- **EXERCISE PROMPT**:
Below are the records; restate word for word the lines from the first through the one containing "is discarded. -/", and only those.

- **RECORD EXCERPTS**:
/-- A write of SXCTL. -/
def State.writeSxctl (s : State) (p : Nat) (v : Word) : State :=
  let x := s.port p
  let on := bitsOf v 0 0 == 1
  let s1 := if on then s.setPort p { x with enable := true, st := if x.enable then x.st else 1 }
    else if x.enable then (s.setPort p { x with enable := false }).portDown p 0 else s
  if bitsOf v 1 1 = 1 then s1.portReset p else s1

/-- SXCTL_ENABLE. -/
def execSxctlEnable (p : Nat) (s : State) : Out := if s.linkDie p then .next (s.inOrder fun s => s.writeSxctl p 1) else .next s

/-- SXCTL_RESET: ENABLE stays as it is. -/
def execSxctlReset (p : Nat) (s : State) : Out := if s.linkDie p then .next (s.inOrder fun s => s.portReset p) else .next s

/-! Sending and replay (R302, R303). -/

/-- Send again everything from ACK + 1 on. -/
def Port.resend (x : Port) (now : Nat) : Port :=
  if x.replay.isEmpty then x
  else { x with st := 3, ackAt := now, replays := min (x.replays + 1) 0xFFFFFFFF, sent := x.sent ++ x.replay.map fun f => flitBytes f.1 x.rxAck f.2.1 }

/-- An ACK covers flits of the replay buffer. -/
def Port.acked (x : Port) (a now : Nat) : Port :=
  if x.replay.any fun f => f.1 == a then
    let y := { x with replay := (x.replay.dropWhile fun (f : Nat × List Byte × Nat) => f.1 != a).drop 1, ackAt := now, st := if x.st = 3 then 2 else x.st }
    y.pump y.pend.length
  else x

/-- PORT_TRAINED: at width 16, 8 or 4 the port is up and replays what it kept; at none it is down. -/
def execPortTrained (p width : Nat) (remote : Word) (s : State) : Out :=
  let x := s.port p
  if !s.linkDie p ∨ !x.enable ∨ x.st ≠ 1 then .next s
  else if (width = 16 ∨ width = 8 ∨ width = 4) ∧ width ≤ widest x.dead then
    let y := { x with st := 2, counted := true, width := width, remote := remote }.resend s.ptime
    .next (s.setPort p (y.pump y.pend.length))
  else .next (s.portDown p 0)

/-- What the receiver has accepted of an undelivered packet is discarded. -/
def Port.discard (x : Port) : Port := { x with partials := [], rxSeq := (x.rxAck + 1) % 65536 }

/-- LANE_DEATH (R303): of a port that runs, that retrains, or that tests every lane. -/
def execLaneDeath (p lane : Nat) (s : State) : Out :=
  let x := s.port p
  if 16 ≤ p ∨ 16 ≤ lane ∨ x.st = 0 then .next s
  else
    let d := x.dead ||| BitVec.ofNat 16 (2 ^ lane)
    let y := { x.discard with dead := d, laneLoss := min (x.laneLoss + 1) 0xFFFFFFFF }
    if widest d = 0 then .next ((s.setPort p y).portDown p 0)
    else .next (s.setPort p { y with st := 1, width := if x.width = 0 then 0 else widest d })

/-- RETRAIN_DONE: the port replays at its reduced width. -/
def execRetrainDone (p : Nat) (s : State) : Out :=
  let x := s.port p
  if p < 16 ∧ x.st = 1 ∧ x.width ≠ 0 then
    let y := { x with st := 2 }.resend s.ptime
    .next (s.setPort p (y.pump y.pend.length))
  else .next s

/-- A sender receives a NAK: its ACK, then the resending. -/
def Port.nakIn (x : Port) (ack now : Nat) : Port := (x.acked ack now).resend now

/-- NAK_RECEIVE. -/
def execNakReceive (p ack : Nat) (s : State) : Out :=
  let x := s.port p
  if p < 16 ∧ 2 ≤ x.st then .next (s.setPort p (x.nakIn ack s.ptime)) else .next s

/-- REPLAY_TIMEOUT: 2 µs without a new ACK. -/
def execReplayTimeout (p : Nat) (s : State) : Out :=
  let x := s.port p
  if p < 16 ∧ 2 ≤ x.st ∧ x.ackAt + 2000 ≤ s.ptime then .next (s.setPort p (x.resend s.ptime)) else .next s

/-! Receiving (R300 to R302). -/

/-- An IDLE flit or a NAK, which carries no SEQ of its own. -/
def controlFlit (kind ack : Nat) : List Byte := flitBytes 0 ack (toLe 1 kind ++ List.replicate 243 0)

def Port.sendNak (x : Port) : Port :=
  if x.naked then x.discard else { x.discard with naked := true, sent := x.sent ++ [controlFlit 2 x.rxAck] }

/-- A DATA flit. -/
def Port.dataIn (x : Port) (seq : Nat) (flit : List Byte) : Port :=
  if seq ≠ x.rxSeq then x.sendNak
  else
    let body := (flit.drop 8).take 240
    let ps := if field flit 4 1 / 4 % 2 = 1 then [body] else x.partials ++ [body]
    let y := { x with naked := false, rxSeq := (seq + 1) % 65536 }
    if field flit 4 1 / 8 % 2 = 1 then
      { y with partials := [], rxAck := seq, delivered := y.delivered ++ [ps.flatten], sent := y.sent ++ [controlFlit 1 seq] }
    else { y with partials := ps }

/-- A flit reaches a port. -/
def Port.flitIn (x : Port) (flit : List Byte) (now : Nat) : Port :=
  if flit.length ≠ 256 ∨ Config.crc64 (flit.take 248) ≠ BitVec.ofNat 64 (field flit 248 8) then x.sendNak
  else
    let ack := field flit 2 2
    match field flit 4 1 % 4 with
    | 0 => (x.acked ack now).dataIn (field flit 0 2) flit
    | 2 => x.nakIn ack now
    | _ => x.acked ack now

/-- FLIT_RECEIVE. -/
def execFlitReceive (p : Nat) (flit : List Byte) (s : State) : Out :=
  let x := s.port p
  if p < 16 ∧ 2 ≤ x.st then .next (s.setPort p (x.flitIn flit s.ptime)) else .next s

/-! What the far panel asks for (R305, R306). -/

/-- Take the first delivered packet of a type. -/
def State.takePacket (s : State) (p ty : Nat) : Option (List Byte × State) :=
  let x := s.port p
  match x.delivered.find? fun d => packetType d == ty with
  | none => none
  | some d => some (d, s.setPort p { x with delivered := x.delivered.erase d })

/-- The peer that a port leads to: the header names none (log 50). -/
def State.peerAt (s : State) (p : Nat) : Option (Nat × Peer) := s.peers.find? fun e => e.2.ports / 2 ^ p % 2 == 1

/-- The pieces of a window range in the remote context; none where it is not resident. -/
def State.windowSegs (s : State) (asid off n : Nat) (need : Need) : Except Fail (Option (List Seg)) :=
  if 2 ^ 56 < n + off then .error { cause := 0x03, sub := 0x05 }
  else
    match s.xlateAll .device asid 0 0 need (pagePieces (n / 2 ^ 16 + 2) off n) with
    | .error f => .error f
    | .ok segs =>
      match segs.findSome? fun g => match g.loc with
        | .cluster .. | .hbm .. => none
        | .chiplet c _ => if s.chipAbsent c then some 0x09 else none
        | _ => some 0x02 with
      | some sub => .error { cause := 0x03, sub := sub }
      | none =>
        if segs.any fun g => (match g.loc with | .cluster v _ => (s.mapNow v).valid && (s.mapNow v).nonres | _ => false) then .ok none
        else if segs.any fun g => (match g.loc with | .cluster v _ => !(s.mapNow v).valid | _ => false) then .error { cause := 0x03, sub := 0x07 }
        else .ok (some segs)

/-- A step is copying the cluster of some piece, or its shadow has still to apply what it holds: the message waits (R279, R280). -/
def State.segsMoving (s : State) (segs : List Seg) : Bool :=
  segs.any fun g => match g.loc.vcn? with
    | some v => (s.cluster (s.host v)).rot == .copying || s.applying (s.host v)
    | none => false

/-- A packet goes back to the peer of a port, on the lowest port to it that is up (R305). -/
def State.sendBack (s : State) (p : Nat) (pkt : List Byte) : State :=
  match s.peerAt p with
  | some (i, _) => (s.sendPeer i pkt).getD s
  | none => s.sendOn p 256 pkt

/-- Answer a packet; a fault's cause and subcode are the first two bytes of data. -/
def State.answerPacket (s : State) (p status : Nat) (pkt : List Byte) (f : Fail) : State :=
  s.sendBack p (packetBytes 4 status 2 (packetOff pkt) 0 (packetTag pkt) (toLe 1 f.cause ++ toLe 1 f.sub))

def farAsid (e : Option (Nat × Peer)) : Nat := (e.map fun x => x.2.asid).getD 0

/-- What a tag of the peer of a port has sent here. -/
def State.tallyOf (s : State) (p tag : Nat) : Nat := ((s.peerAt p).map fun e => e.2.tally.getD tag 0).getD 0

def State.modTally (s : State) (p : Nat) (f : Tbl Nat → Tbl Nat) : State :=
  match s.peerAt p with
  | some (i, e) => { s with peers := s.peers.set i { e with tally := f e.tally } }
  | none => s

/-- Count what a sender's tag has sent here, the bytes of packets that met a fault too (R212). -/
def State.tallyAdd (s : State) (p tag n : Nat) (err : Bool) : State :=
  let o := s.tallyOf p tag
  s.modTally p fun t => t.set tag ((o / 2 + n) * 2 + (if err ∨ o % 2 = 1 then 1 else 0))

- **ANSWER TO THIS EXERCISE**:
/-- A write of SXCTL. -/
def State.writeSxctl (s : State) (p : Nat) (v : Word) : State :=
  let x := s.port p
  let on := bitsOf v 0 0 == 1
  let s1 := if on then s.setPort p { x with enable := true, st := if x.enable then x.st else 1 }
    else if x.enable then (s.setPort p { x with enable := false }).portDown p 0 else s
  if bitsOf v 1 1 = 1 then s1.portReset p else s1

/-- SXCTL_ENABLE. -/
def execSxctlEnable (p : Nat) (s : State) : Out := if s.linkDie p then .next (s.inOrder fun s => s.writeSxctl p 1) else .next s

/-- SXCTL_RESET: ENABLE stays as it is. -/
def execSxctlReset (p : Nat) (s : State) : Out := if s.linkDie p then .next (s.inOrder fun s => s.portReset p) else .next s

/-! Sending and replay (R302, R303). -/

/-- Send again everything from ACK + 1 on. -/
def Port.resend (x : Port) (now : Nat) : Port :=
  if x.replay.isEmpty then x
  else { x with st := 3, ackAt := now, replays := min (x.replays + 1) 0xFFFFFFFF, sent := x.sent ++ x.replay.map fun f => flitBytes f.1 x.rxAck f.2.1 }

/-- An ACK covers flits of the replay buffer. -/
def Port.acked (x : Port) (a now : Nat) : Port :=
  if x.replay.any fun f => f.1 == a then
    let y := { x with replay := (x.replay.dropWhile fun (f : Nat × List Byte × Nat) => f.1 != a).drop 1, ackAt := now, st := if x.st = 3 then 2 else x.st }
    y.pump y.pend.length
  else x

/-- PORT_TRAINED: at width 16, 8 or 4 the port is up and replays what it kept; at none it is down. -/
def execPortTrained (p width : Nat) (remote : Word) (s : State) : Out :=
  let x := s.port p
  if !s.linkDie p ∨ !x.enable ∨ x.st ≠ 1 then .next s
  else if (width = 16 ∨ width = 8 ∨ width = 4) ∧ width ≤ widest x.dead then
    let y := { x with st := 2, counted := true, width := width, remote := remote }.resend s.ptime
    .next (s.setPort p (y.pump y.pend.length))
  else .next (s.portDown p 0)

/-- What the receiver has accepted of an undelivered packet is discarded. -/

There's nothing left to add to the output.